# Help!



## Biawhiska (Mar 28, 2008)

*Home Now Found *


----------



## EmilyMarie (Aug 25, 2009)

It's best to try to put an ad in the paper, on Craiglist, or any other advertising sites/sources.

You could also try to give the cat to your local Humane Society. They will make sure to give the cat a proper, loving home.


----------



## Guest (Aug 26, 2009)

Hi! Please don't advertise a cat on craiglist or anywhere on the internet. Sick people cull ads (especially on craigslist) for "free pets" and use them for torture and abuse.

If you MUST rehome a pet (isn't there any other way to keep him?) take him/her to a shelter or rescue group where they do a back round check and charge an adoption fee. Most sickos won't pay for an animal since they can get them for free on craigslist and other websites.


----------



## MerlinsMum (Aug 2, 2009)

Craigslist is, I understand, in the USA. The OP is in the UK


----------



## Truman (Mar 17, 2009)

I would suggest you put your cat on the waiting lists of all the rescues in your area.
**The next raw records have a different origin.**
/-- ILIM_Nd forces the die: it is low, or rose less than 100 µs ago. -/
def ilimOn (d : Dev) (die : Nat) : Bool := d.pwr.ilimLow.contains die || d.pwr.ilimHold.contains die

/-- The throttle level of a die follows its temperature and ILIM_Nd; a rise from T0 is reported. -/
def applyThrottle (d : Dev) (die : Nat) : Dev :=
  let old := rdf d .thmDie [die] 2 0
  let nat := d.pwr.thmNat.getD die 0
  let new := if ilimOn d die then natMax 3 nat else nat
  let d := wrf (wrf d .thmDie [die] 2 0 new) .thmDie [die] 3 3 (b2n (ilimOn d die))
  let d := if old = 0 ∧ 0 < new then raise d (srcSys die 0) 2 [(1, die), (1, new)] else d
  settleFrac d

/-- Samples with the injections of detector 0x19 added to the sensors that they name. -/
def thmInject (d : Dev) (die : Nat) : Nat → List (BitVec 8) → List Int × Dev
  | _, [] => ([], d)
  | i, t :: r =>
    let (m, d) := takeMark d 0x19 die i
    let x := sx 8 t.toNat + (m.getD 0 : Nat)
    let (l, d) := thmInject d die (i + 1) r
    (x :: l, d)

/-- The greatest of a list of integers, from a start. -/
def intMax (a : Int) (l : List Int) : Int := l.foldl (fun a b => if a ≤ b then b else a) a

/-- THM_SAMPLE: the samples of a die's sensors, 16 of tiles and 4 of clusters (R396, R398, R460). -/
def thmSample (die : Nat) (temps : List (BitVec 8)) (d : Dev) : Dev :=
  let (l, d) := thmInject d die 0 (temps.take 20)
  let high := intMin 127 (intMax (-128) l)
  let temp := intMin 127 (high + (natMin 15 (rdf d .thmCtl [] 7 0) : Nat))
  let d := wrf (wrf d .thmDie [die] 23 16 (ofInt 8 temp)) .thmDie [die] 15 8 (ofInt 8 high)
  let nat := thmNext d (d.pwr.thmNat.getD die 0) temp
  let d := applyThrottle { d with pwr := { d.pwr with thmNat := lset d.pwr.thmNat die nat } } die
  tripCheck d die 1 die (decide (115 ≤ temp))

/-- THM_SAMPLE. -/
def execThmSample (die : Fin 4) (temps : List (BitVec 8)) (s : State) : Host.Outcome State Fault Refusal :=
  actPins (thmSample die temps) s

/-- ILIM_ASSERT (R396). -/
def ilimAssert (die : Nat) (d : Dev) : Dev :=
  if d.pwr.ilimLow.contains die then d
  else
    let d := { d with pwr := { d.pwr with ilimLow := d.pwr.ilimLow ++ [die], ilimHold := d.pwr.ilimHold.filter (· != die) } }
    applyThrottle (raise d (srcSys die 0) 3) die

/-- ILIM_ASSERT. -/
def execIlimAssert (die : Fin 4) (s : State) : Host.Outcome State Fault Refusal := actPins (ilimAssert die) s

/-- ILIM_RELEASE: the 100 µs hold begins (R396). -/
def ilimRelease (die : Nat) (d : Dev) : Dev :=
  if d.pwr.ilimLow.contains die then
    { d with pwr := { d.pwr with ilimLow := d.pwr.ilimLow.filter (· != die), ilimHold := d.pwr.ilimHold ++ [die] } }
  else d

/-- ILIM_RELEASE. -/
def execIlimRelease (die : Fin 4) (s : State) : Host.Outcome State Fault Refusal := actPins (ilimRelease die) s

/-- ILIM_HOLD_END (R396). -/
def ilimHoldEnd (die : Nat) (d : Dev) : Dev :=
  if d.pwr.ilimHold.contains die then
    applyThrottle { d with pwr := { d.pwr with ilimHold := d.pwr.ilimHold.filter (· != die) } } die
  else d

/-- ILIM_HOLD_END. -/
def execIlimHoldEnd (die : Fin 4) (s : State) : Host.Outcome State Fault Refusal := actPins (ilimHoldEnd die) s

/-- MEM_THERM.THROT, clamped to 70–92 °C (spec/09 R264). -/
def memThrot (d : Dev) : Int := (natMin 92 (natMax 70 (rdf d .memTherm [] 7 0)) : Nat)

/-- Threshold at which a stack entered a level. -/
def memEntered (d : Dev) (s l : Nat) : Int :=
  match tget? d.mem.entered (4 * s + l) with
  | some v => (v : Int)
  | none => memThrot d + 2 * ((l - 1 : Nat) : Int)

/-- The co-throttle level of a stack after a sample (spec/09 R263, R264), with the threshold of a level
entered. -/
def memLevel (d : Dev) (s l : Nat) (t : Int) : Nat × Option Nat :=
  if 96 < t then (3, if l < 3 then some 96 else none)
  else if l < 3 ∧ memThrot d + 2 * (l : Int) < t then (l + 1, some (memThrot d + 2 * (l : Int)).toNat)
  else if 0 < l ∧ t ≤ memEntered d s l - 3 then (l - 1, none)
  else (l, none)

/-- MEM_TEMP_SAMPLE: the refresh interval, the co-throttle level and the trip of a stack (spec/09 R262–R264). -/
def memTempSample (s : Nat) (temp : BitVec 8) (d : Dev) : Dev :=
  let (m, d) := takeMark d 0x1A (s / 3) s
  let t := intMin 127 (sx 8 temp.toNat + (m.getD 0 : Nat))
  let old := rdf d .memStkState [s] 9 8
  let (l, e) := memLevel d s old t
  let x2 := if 85 < t then 1 else if t ≤ 82 then 0 else rdf d .memStkState [s] 4 4
  let d := wrf (wrf (wrf d .memStkState [s] 23 16 (ofInt 8 t)) .memStkState [s] 9 8 l) .memStkState [s] 4 4 x2
  let d := match e with
    | some v => { d with mem := { d.mem with entered := tset d.mem.entered (4 * s + l) v } }
    | none => d
  let d := if old = 0 ∧ 0 < l then event (stSet d (srcMem s) 3) 0x0C03 (s / 3) s [(1, s), (1, l)] else d
  tripCheck (settleFrac d) (16 + s) 2 s (decide (100 ≤ t))

/-- MEM_TEMP_SAMPLE. -/
def execMemTempSample (stack : Fin 12) (temp : BitVec 8) (s : State) : Host.Outcome State Fault Refusal :=
  act (memTempSample stack temp) s

/-! ### Start-up (spec/15 R399, Table 15-6) -/

/-- Step 2: what the fuses hold (spec/01 R26, R27, spec/14 R373). -/
def fuseLoad (d : Dev) : Dev :=
  let sn := Config.fuseSerial.toNat
  let d := wrf d .idRev [] 15 0 Config.fuseStepping.toNat
  let d := wr (wr d .idSerialLo [] sn) .idSerialHi [] (sn / 2 ^ 32)
  wr d .tlrSvn [] (natMax Config.fuseSvnMin.toNat ((d.host.fuseSvn.map (·.toNat)).getD 0))

/-- A record whose copies both fail their CRC is absent (spec/10 R283). -/
def dropRecord (d : Dev) (r : BoltRec) : Dev :=
  let d := setBolt d (fun b => match r with
    | .laneCache l => { b with lane := tdel b.lane l }
    | .memTrain => { b with memTrain := [] }
    | .seamMap => { b with seamMap := [] }
    | .laserAging => { b with aging := [] }
    | .repair => { b with repair := none }
    | .boots => b)
  raise d (srcBolt 0) 4 [(1, (Config.boltRecCode (natMin 16 (recNo r) % 16)).toNat)]

/-- An image that was being written is removed at mount (spec/10 R281). -/
def dropImage (d : Dev) (i : BoltImg) : Dev :=
  let d := setBolt d (fun b => { b with imgs := b.imgs.filter (fun x => !(x.part == i.part && x.gen == i.gen)) })
  raise (journalled (freeBands d i.bands)) (srcBolt 0) 5 [(2, i.part.toNat), (4, i.gen.toNat)]

/-- LAST and SEQ after a cold reset, from BOOTS (spec/14 R366). -/
def setLast (d : Dev) (boots : Nat) : Dev :=
  { d with host := { d.host with last := boots * 2 ^ 32, seq := natMax d.host.seq (boots * 2 ^ 32) } }

/-- What POR_RELEASE finds of the store's copies: journal records and system-area records whose CRC fails (spec/10 R280,
R283). -/
def findCopies (d : Dev) (i : StartupIn) : Dev :=
  setBolt d (fun b => { b with
    journal := b.journal.zipIdx.map (fun x => match i.journalBad[x.2]? with
      | some y => { x.1 with bad1 := x.1.bad1 || y.1, bad2 := x.1.bad2 || y.2 }
      | none => x.1)
    recBad := (b.recBad ++ i.badRecs).eraseDups })

/-- The device with the catalogue and band map of the newest journal record that has a good copy; none without one (spec/10
R280). Bands that no image of it holds are free, and wait to be erased. -/
def goodRecord (d : Dev) : Option Dev :=
  match d.bolt.journal with
  | [] => some d
  | top :: _ =>
    match d.bolt.journal.dropWhile (fun r => r.bad1 && r.bad2) with
    | [] => none
    | r :: rest =>
      if r.seq = top.seq then some d
      else
        let used := r.imgs.flatMap (·.bands)
        some (setBolt d (fun b => { b with
          imgs := r.imgs, map := r.map, journal := r :: rest,
          dirty := ((b.dirty ++ b.imgs.flatMap (·.bands)).eraseDups).filter (fun x => !used.contains x) }))

/-- Steps 3 and 4: the store mounts, or is left FAILED; a cold start adds one to BOOTS (spec/10 R281–R283, spec/14 R366;
BOOTS: log entry 63). -/
def mount (d : Dev) (i : StartupIn) (warm : Bool) : Dev :=
  let d := if warm then d else findCopies d i
  match (if i.mountOk then goodRecord d else none) with
  | some d =>
    let d := wr d .boltState [] 2
    let d := (d.bolt.imgs.filter (fun x => x.st == 1)).foldl dropImage d
    let d := d.bolt.recBad.foldl dropRecord (setBolt d (fun b => { b with bins := [0, 0, 0, 0] }))
    let d := checkSpares d 0
    if warm then d
    else if d.bolt.recBad.contains .boots then setLast d 0xFFFFFFFF
    else
      let n := natMin 0xFFFFFFFF (d.bolt.boots + 1)
      setLast (setBolt (if n = d.bolt.boots then d else bumpRecord .boots d) (fun b => { b with boots := n })) n
  | none =>
    let d := raise (wr d .boltState [] 5) (srcBolt 0) 7
    if warm then d else setLast d 0xFFFFFFFF

/-- Wires of a link that training maps: those of the stored map, then those that it finds failing (spec/03 R84). -/
def trainedMap (d : Dev) (i : StartupIn) (die link : Nat) : List Nat :=
  let old := if boltUp d then tgetD d.bolt.seamMap (die * 16 + link) [] else []
  (old ++ (i.seamWires.filter (fun w => w.1 == die && w.2.1 == link)).map (·.2.2)).eraseDups

/-- A link with more than eight failing wires, or a failing clock wire, cannot be mapped. -/
def mapBad (m : List Nat) : Bool := decide (8 < m.length) || m.any (fun w => decide (536 ≤ w))

/-- The link that fails at start-up: the one that is found failed, or the first that cannot be mapped. -/
def seamLost (d : Dev) (i : StartupIn) : Option (Nat × Nat) :=
  match i.seamFail with
  | some x => some (x.1 % 4, x.2 % 16)
  | none => ((List.range 64).find? (fun k => mapBad (trainedMap d i (k / 16) (k % 16)))).map (fun k => (k / 16, k % 16))

/-- The maps that training finds are kept in the store, as a new version of their record where they differ. -/
def saveMaps (d : Dev) : Dev :=
  let m := d.seams.filterMap (fun e => if e.2.mapped = [] then none else some (e.1, e.2.mapped))
  if boltUp d && m != d.bolt.seamMap then setBolt (bumpRecord .seamMap d) (fun b => { b with seamMap := m }) else d

/-- Step 5: the Seam links are trained, and the maps kept in the store. -/
def seamsUp (d : Dev) (i : StartupIn) : Dev :=
  saveMaps <| (List.range 64).foldl (fun d k =>
    let m := trainedMap d i (k / 16) (k % 16)
    let d := setSeam d (k / 16) (k % 16) { seamSt d (k / 16) (k % 16) with mapped := m, tempMap := [] }
    wr d .seamState [k / 16, k % 16] (2 * 16 + natMin 8 m.length)) d

/-- Step 5: spares are placed from the repair record. -/
def placeSpares (d : Dev) : Dev :=
  match d.bolt.repair, boltUp d with
  | some r, true =>
    let d := wr (wr d .idSpare [] r.spare) .relSpareMap [] r.map
    let d := { d with mem := { d.mem with lanePend := r.lanes } }
    (List.range 8).foldl (fun d c =>
      if spareHolds d c < 8 then
        let d := setCoreState d c (spareHolds d c) 3
        if coreStateAt d c 8 = 3 then d else setCoreState d c 8 1
      else d) d
  | _, _ => d

/-- Step 5: a core fails its self-test, or has stayed FAILED over a WARM reset (spec/06 R140); its name goes to the
spare, or is lost, which is reported once. -/
def selfTestFail (d : Dev) (n : Nat) : Dev :=
  let c := n / 9
  let i := n % 9
  let name := nameOf d c i
  let free := spareFree d c
  let known := coreStateAt d c i == 3
  let d := setCoreState d c i 3
  match name with
  | none => d
  | some j => if i < 8 ∧ free then spareTakes d c j 0 else if known then d else coreLost d c j i 0

/-- Names whose core is FAILED: they are lost (spec/06 R141). -/
def lostNames (d : Dev) : List Nat :=
  (List.range 64).filter (fun q => coreStateAt d (q / 8) (physOf d (q / 8) (q % 8)) == 3)

/-- Step 5: the cores that the self-test finds failing and those that are FAILED already; ID_CONFIG.CORES counts the names
that remain. -/
def coresTested (d : Dev) (i : StartupIn) : Dev :=
  let old := (List.range 72).filter (fun n => coreStateAt d (n / 9) (n % 9) == 3)
  let d := (old ++ i.coreFail.filter (fun n => decide (n < 72) && !old.contains n)).foldl selfTestFail d
  wrf d .idConfig [] 23 16 (64 - (lostNames d).length)

/-- Spares that hold no name and FAILED cores are OFF (R394). -/
def coresOff (d : Dev) : Dev :=
  (List.range 72).foldl (fun d n => if coreDown d (n / 9) (n % 9) then setPd d n 3 else d) d

/-- Failing lanes of a channel: those recorded for repair and those that fail their eye margin (spec/09 R260, R261). -/
def lanesBad (d : Dev) (i : StartupIn) (s ch : Nat) : Nat :=
  let now := (i.laneFail.filter (fun x => x.1 == s && x.2.1 == ch)).map (fun x => s * 8192 + ch * 128 + x.2.2)
  (d.mem.lanePend.filter (fun k => k / 128 == 64 * s + ch) ++ now).eraseDups.length

/-- Training settings of a stack: those of the store's training cache, or new ones where it has none or they fail; what a
training from defaults finds is open (spec/09 R260, log entry 111). -/
def trainSettings (d : Dev) (i : StartupIn) (s : Nat) : Dev :=
  match (if boltUp d && !i.cacheFail.getLsbD s then tget? d.bolt.memTrain s else none) with
  | some v => { d with mem := { d.mem with settings := tset d.mem.settings s v } }
  | none => { d with draw := d.draw + 1, mem := { d.mem with settings := tset d.mem.settings s (Config.freeWord d.draw).toNat } }

/-- Step 6: a stack trains, with its failing lanes mapped out, or fails (spec/09 R260, R261). -/
def trainStack (i : StartupIn) (d : Dev) (s : Nat) : Dev :=
  if i.stackFail.getLsbD s || (List.range 32).any (fun ch => 2 < lanesBad d i s ch) then
    let d := wrf d .memStkState [s] 1 0 3
    wr d .memTrain [] (setBit (rd d .memTrain) (16 + s))
  else
    let half (k : Nat) : Nat := (List.range 16).foldl (fun a c => a + lanesBad d i s (16 * k + c) * 4 ^ c) 0
    let d := trainSettings (wrf d .memStkState [s] 1 0 2) i s
    let d := wr (wr d .memStkSpareLo [s] (half 0)) .memStkSpareHi [s] (half 1)
    wr (wr d .memStkPend [s] 0) .memTrain [] (setBit (rd d .memTrain) s)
See link below for details:

Cats for Adoption from Cat Rescue Centres across the UK, on Cat Chat

As Whitetoes says, please do not put on Free ads or other such internet sites.


----------



## EmilyMarie (Aug 25, 2009)

oops! I have never been on Craiglist myself, but have heard of people finding great homes for their pets there.
But I did my research and found that free advertising sites for pets are bad.

Forget that advice! :wink5:


----------



## Purrrrfect (Sep 10, 2008)

Hi Hunni, did you find a home for your cat??


----------



## Biawhiska (Mar 28, 2008)

Thanks. Yes, he has got himself a nice home, with a forum member, well, he'll be moving next week. I am sorry to see him leave, and have put off homing him since November last year but he clearly isn't happy here and I no longer think it's fair on him. Thank you for asking about him x


----------